Los Seres Oscuros estaban por todas partes. Se apiñaban en las paredes y en los techos de cavernas inmensurables y oscuras; el ruido de sus garras contra la piedra caliza, pulida y resbaladiza, era una chirriante música de fondo que acompañaba de manera ininterrumpida su repulsión y su miedo. Su vista de mago le revelaba el brillo húmedo de los dorsos informes y el centelleo del fluido pestilente que goteaba de manera constante de aquellas formas escalofriantes. El hedor que desprendían, acre y metálico, se le agarraba a la garganta, y el joven sintió un terror creciente de ser descubierto y quedar a merced de aquellas sinuosas criaturas viscosas.

La primera caverna, donde se había separado de los otros magos al pie de la pronunciada pendiente y de la cuerda encantada, era la peor de todas, pues en ella los Seres Oscuros se arrastraban no sólo por las paredes y el techo sino también por el suelo, escabullándose como gobios monstruosos sobre el reseco musgo pardo, con sus colas largas semejantes a látigos siseando entre la vegetación marchita y dejando a su paso un rastro repugnante de babas. En otros lugares parecían desplazarse principalmente por los techos de los túneles arrastrándose entre las estalactitas y los repliegues pétreos, exudando la maloliente baba que goteaba en los suelos musgosos. Y así, caverna tras caverna. Rudy nunca había sido víctima de la fobia que otras personas sienten por las arañas y las serpientes y, en consecuencia, le había resultado incomprensible aquel temor mórbido al mero roce de algo abominable.
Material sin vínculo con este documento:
-- ==== Sys2Proof/Laws/TouchIssue.lean ====
section
/-!
SUPPORT. What the operations of Issue may change.
-/

namespace Sys2Proof.Machine

theorem takeEntry_touch (s : State) (f : Func) (r : Nat) : Touch 0x200000 s (takeEntry s f r) := by
  unfold takeEntry
  repeat' first
    | with_reducible exact Touch.refl _
    | (with_reducible apply Touch.step (State_modRing_touch ..)); exact rfl

theorem fetch5_touch (s : State) (t : Task) (va : Nat) (n : Nat) : Touch 0x10881c0014 s (fetch5 s t va n).1 := by
  unfold fetch5
  repeat' first
    | with_reducible exact Touch.refl _
    | (with_reducible apply Touch.step (loadVa_touch ..)); exact rfl

theorem failIssue_touch (s : State) (t : Task) (e : AccErr) : Touch 0x349ffffdfe s (failIssue s t e) := by
  unfold failIssue
  repeat' first
    | with_reducible exact Touch.refl _
    | (with_reducible apply Touch.step (failAcc_touch ..)); exact rfl
    | (with_reducible apply Touch.step (logTask_touch ..)); exact rfl
    | (with_reducible apply Touch.step (finishTask_touch ..)); exact rfl
    | (with_reducible apply Touch.step (addCtr_touch_sch ..)); exact rfl

theorem acceptTask_touch (s : State) (t : Task) (ht : t.id < s.nextTask) : Touch 0x349ffffdfe s (acceptTask s t) := by
  unfold acceptTask
  dsimp only
  split
  · exact Touch.step (finishTask_touch ..) rfl (Touch.weaken (addCtr_touch_sch ..) rfl)
  · have key : ∀ x, Touch 0x349ffffdfe s x → Touch 0x349ffffdfe s { x with tasks := x.tasks ++ [t] } :=
      fun x h => h.append rfl (Nat.lt_of_lt_of_le ht h.next)
    refine Touch.step (rebaseVtime_touch ..) rfl ?_
    apply key
    refine Touch.step (liftVtime_touch ..) rfl (Touch.foldl (Touch.weaken (addCtr_touch_sch ..) rfl) fun y va hy => ?_)
    exact Touch.ite (fun _ => hy) fun _ => Touch.step (fillTlb_touch ..) rfl hy

/-- A kind's checks leave the task's number. -/
def KeepsId (k : KindCheck) : Prop := ∀ {s s' : State} {t t' : Task}, k s t = (s', .ok t') → t'.id = t.id

/-- A check that passes gives a task of number n. -/
def OkId (n : Nat) (r : State × Except AccErr Task) : Prop := ∀ t, r.2 = .ok t → t.id = n

theorem OkId.andThen {α : Type} {n : Nat} {r : State × Except AccErr α} {f : State → α → State × Except AccErr Task}
    (hf : ∀ x a, r = (x, .ok a) → OkId n (f x a)) : OkId n (andThen r f) := by
  obtain ⟨x, e | a⟩ := r
  · intro t h; cases h
  · exact hf x a rfl
theorem OkId.error {n : Nat} {s : State} {e : AccErr} : OkId n (s, .error e) := by intro t h; cases h
theorem OkId.ok {n : Nat} {s : State} {t : Task} (h : t.id = n) : OkId n (s, .ok t) := by intro t h'; cases h'; exact h
theorem OkId.some {n : Nat} {r : State × Except AccErr Task} {x : State} {t : Task} (h : OkId n r) (hr : r = (x, .ok t)) :
    t.id = n := h t (by rw [hr])
theorem KeepsId.of {k : KindCheck} (h : ∀ s t, OkId t.id (k s t)) : KeepsId k := fun hk => h _ _ _ (by rw [hk])

theorem issueTask_touch {m : Nat} {s : State} {t : Task} {k : KindCheck}
    (hm : 0x349ffffffe ||| m = m) (ht : t.id = s.nextTask) (hk : ∀ s t, Touch m s (k s t).1) (hi : KeepsId k) :
    Touch m s (issueTask s t k) := by
  unfold issueTask
  have h0 : Touch m s { s with nextTask := s.nextTask + 1 } :=
    Touch.step (touch_nextTask s) (testBit_sub rfl hm) (Touch.refl s)
  dsimp only
  split
  · exact Touch.step (failIssue_touch ..) (testBit_sub rfl hm) h0
  · split
    · exact Touch.step (failIssue_touch ..) (testBit_sub rfl hm) h0
    · split
      · exact Touch.step (failIssue_touch ..) (testBit_sub rfl hm) (Touch.fst (by assumption) (Touch.step (hk ..) (Nat.or_self m) h0))
      · rename_i s' t' h
        have h1 : Touch m { s with nextTask := s.nextTask + 1 } s' := Touch.fst h (hk ..)
        have hl : t'.id < s'.nextTask := by
          have h2 := hi h
          have h3 : s.nextTask + 1 ≤ s'.nextTask := h1.next
          omega
        exact Touch.step (acceptTask_touch _ _ hl) (testBit_sub rfl hm) (Touch.step h1 (Nat.or_self m) h0)

theorem beginTask_touch {m : Nat} {s : State} {f : Func} {r kind sub : Nat} {k : KindCheck}
    (hm : 0x349ffffffe ||| m = m) (hk : ∀ s t, Touch m s (k s t).1) (hi : KeepsId k) : Touch m s (beginTask s f r kind sub k) := by
  unfold beginTask
  split
  · exact Touch.refl s
  · split
    · exact orWait_touch (testBit_sub rfl hm) fun s => Touch.step (issueTask_touch (testBit_sub rfl hm) rfl hk hi) (Nat.or_self m)
        (Touch.step (takeEntry_touch ..) (testBit_sub rfl hm) (Touch.refl s))
    · exact Touch.refl s

theorem judgeCommand_touch {m : Nat} {s : State} {o : Origin} {e : Entry} {perform : State → Origin → Entry → State}
    (hm : 0x803c0000 ||| m = m) (hf : ∀ s o e, Touch m s (perform s o e)) : Touch m s (judgeCommand s o e perform) := by
  unfold judgeCommand
  split
  · exact Touch.step (answerCommand_touch ..) (testBit_sub rfl hm) (Touch.refl s)
  · exact hf _ _ _

theorem beginOrphan_touch {m : Nat} {s : State} {x : Nat × Tile × Entry} {perform : State → Origin → Entry → State}
    (hm : 0x80bc0000 ||| m = m) (hf : ∀ s o e, Touch m s (perform s o e)) : Touch m s (beginOrphan s x perform) := by
  unfold beginOrphan
  refine Touch.step (State_modRing_touch ..) (testBit_sub rfl hm) ?_
  refine Touch.step (judgeCommand_touch (testBit_sub rfl hm) hf) (Nat.or_self m) ?_
  refine Touch.step (State_modRing_touch ..) (testBit_sub rfl hm) ?_
  exact Touch.step (touch_hif_orphans s) (testBit_sub rfl hm) (Touch.refl s)

theorem beginCommand_touch {m : Nat} {s : State} {f : Func} {r op : Nat} {perform : State → Origin → Entry → State}
    (hm : 0x480bc4000 ||| m = m) (hf : ∀ s o e, Touch m s (perform s o e)) : Touch m s (beginCommand s f r op perform) := by
  unfold beginCommand
  dsimp only
  split
  · exact orWait_touch (testBit_sub rfl hm) fun s => beginOrphan_touch (testBit_sub rfl hm) hf
  · split
    · exact Touch.refl s
    · split
      · exact orWait_touch (testBit_sub rfl hm) fun s => Touch.step (judgeCommand_touch (testBit_sub rfl hm) hf)
          (Nat.or_self m) (Touch.step (takeEntry_touch ..) (testBit_sub rfl hm) (Touch.refl s))
      · exact Touch.refl s

theorem endNameless_touch (s : State) (f : Func) (r : Nat) : Touch 0x349ffffffe s (endNameless s f r) := by
  unfold endNameless
  repeat' first
    | with_reducible exact Touch.refl _
    | (with_reducible apply Touch.step (takeEntry_touch ..)); exact rfl
    | refine Touch.step (issueTask_touch (m := 0x349ffffffe) rfl rfl ?_ (by intro s s' t t' h; cases h; rfl)) rfl ?_
    | (with_reducible apply Touch.step (beginCommand_touch (m := 0x349ffffffe) rfl ?_)); exact rfl
    | with_reducible apply Touch.ite
    | split
    | dsimp only
    | intro _

end Sys2Proof.Machine
end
Ahora lo entendía.

Había pensado que acabaría por acostumbrarse a su presencia, de manera que se fortaleciera la confianza en los encantamientos que lo protegían y así avanzar con más facilidad. Pero estaba equivocado. Ni se atenuó el terror sofocante hacia la propia oscuridad, ni la sensación irracional de claustrofobia bajo el peso aplastante de toneladas de rocas y tierra sobre su cabeza. Sólo aquellos que no han quedado atrapados en la oscuridad bajo tierra, compararían los laberintos sombríos de la Fortaleza de Dare con los dominios de la Oscuridad. A pesar de la agobiante penumbra y del peso de su estructura mágica de acero y piedra, la Fortaleza tenía límites. Aquí, las tinieblas eran infinitas y el peso era el peso de la propia tierra. El horror reptante que poblaba este lugar era igualmente infinito y tan omnipresente como aquella oscuridad que jamás había visto la luz.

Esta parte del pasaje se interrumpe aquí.